Grinning, Odysseus stood and bowed his head. “It was clear Troy could not be taken by force. Its warriors were too fierce, its walls too strong. But guile can win where direct attacks fail.”

“And Epeius,” said Idomeneus. A short man stood up, eager to be acknowledged. “You constructed the horse.”

“Indeed I did!” He grinned. “We went to Mount Ida for the wood, and if I may say so, we fashioned a lovely creation. And in a short time, too.”

Agamemnon handed him a heap of golden things; I could not see what they were. “You deserve this and more,” he said. “I am only sorry that I cannot lay all of the spoils of Troy before you, for they would not be here without your cunning.”

Epeius bowed and retreated with his hands brimming.

“Sinon!” Agamemnon’s voice boomed out. The monkeylike Sinon appeared. “All hinged on you and your performance. You were willing to undergo harsh, disfiguring punishment in order to convince the Trojans we had mistreated you—as indeed we had. You did not falter or stumble, but carried our mission through to success. To you”—Agamemnon thrust a set of armor in his hands—“you deserve so much more than this, but take this as a token.”
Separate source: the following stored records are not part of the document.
/-- Beside a magnitude of shift `k`, every such number of units has a multiple of `2^k` as near, which is equally near
only when it is that number: the number itself, or `2^(52+k)`, which lies between. -/
theorem exists_multiple_as_near {num den : Nat} (hden : 0 < den) {u : ℤ}
    (hu : (2 : ℤ) ^ roundShift num den ∣ u ∨ u < 2 ^ (52 + roundShift num den)) :
    ∃ m : ℤ, (2 : ℤ) ^ roundShift num den ∣ m ∧ unitError num den m ≤ unitError num den u ∧
      (unitError num den u = unitError num den m → u = m) := by
  by_cases hdvd : (2 : ℤ) ^ roundShift num den ∣ u
  · exact ⟨u, hdvd, le_refl _, fun _ => rfl⟩
  · have hk : roundShift num den ≠ 0 := fun h0 => hdvd (by simp [h0])
    have hlt : u * den < 2 ^ (52 + roundShift num den) * den :=
      mul_lt_mul_of_pos_right (hu.resolve_left hdvd) (by exact_mod_cast hden)
    have hle : (2 : ℤ) ^ (52 + roundShift num den) * den ≤ num := by
      exact_mod_cast (Nat.le_div_iff_mul_le hden).mp (two_pow_le_div_of_roundShift_ne_zero hk)
    have hfarther : unitError num den (2 ^ (52 + roundShift num den)) < unitError num den u := by
      rw [unitError, unitError]
      omega
    exact ⟨_, pow_dvd_pow 2 (by omega), hfarther.le, fun heq => absurd heq hfarther.ne'⟩

theorem unitError_mul_two_pow (num den k : Nat) (z : ℤ) :
    unitError num (den * 2 ^ k) z = unitError num den (2 ^ k * z) := by
  rw [unitError, unitError]
  push_cast
  ring_nf

/-- Among the multiples of `2^k` the rounded magnitude is the nearest, because `roundDiv` rounds in steps of `2^k`. -/
theorem roundedUnits_nearest_multiple {num den : Nat} (hden : 0 < den) {m : ℤ}
    (hm : (2 : ℤ) ^ roundShift num den ∣ m) :
    NearestEven num den (roundedUnits num den) (roundSig num den) m := by
  obtain ⟨z, rfl⟩ := hm
  have hunits : (roundedUnits num den : ℤ) = 2 ^ roundShift num den * roundSig num den := by
    rw [roundedUnits, mul_comm]
    push_cast
    rfl
  obtain ⟨hnear, heven⟩ := roundDiv_nearest (Nat.mul_pos hden (Nat.two_pow_pos (roundShift num den))) num z
  rw [← roundSig, unitError_mul_two_pow, unitError_mul_two_pow, ← hunits] at hnear heven
  exact ⟨hnear, fun heq hne => heven heq fun hz => hne (by rw [hz, hunits])⟩

theorem roundedUnits_nearest {num den : Nat} (hden : 0 < den) {u : ℤ}
    (hu : (2 : ℤ) ^ roundShift num den ∣ u ∨ u < 2 ^ (52 + roundShift num den)) :
    NearestEven num den (roundedUnits num den) (roundSig num den) u := by
  obtain ⟨m, hm, hmu, hunique⟩ := exists_multiple_as_near hden hu
  obtain ⟨hnear, heven⟩ := roundedUnits_nearest_multiple hden hm
  refine ⟨hnear.trans hmu, fun heq hne => ?_⟩
  obtain rfl := hunique (le_antisymm (heq.trans_le hnear) hmu)
  exact heven heq hne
Sinon looked down at his prize. “Thank you, my lord,” he said. Undoubtedly he would demand more later, but, showman that he was, he would not spoil the moment.

“Now we salute those who, at great risk to themselves, hid inside the horse. Menelaus!” Menelaus stood. “Odysseus!” We raise our glasses in salute to you!” Then followed Diomedes, Machaon, Epeius, Neoptolemus, little Ajax.

Someone thrust a glass in my hand. A boy quickly followed, pouring wine. I turned mine out on the ground.

“To Epeius! To Sinon! To the horse!”

Everyone but the Trojan women drank.

Agamemnon laughed exultantly. “We are for Greece, then.” He wiped his mouth. “Home again. Home. It is calling.”

I saw Menelaus whisper in his ear. Agamemnon frowned, then turned to us.

“The gods are pleased enough. We have not offended.”

No one ever found Hecuba. Privately I thought she had rushed into the surf and drowned herself. As the feast concluded—the torches were doused, the tables dismantled, the empty amphoras dragged to the water and abandoned—we captive women were herded up and sent to our tent. Idomeneus suddenly appeared by my side.

“Helen,” he said. “I have been here these many years yet have never beheld you, let alone spoken to you.”

I looked at him, a kindly remnant of a vanished, ordered world. “Idomeneus. I am grateful for your good wishes.”

“As I am for yours. Helen, I do not know what awaits you in Sparta. Only know that whatever it is, I am your friend. As I said long ago, in whatever age you reside, you are the supreme being. No other woman could command awe with gray hair.” He looked me in the eye. “You are Helen, the never-diminished.”

I shook my head. “I am Troy, and Troy is me, and Troy is gone. So Helen is more than diminished. There is no more Helen.”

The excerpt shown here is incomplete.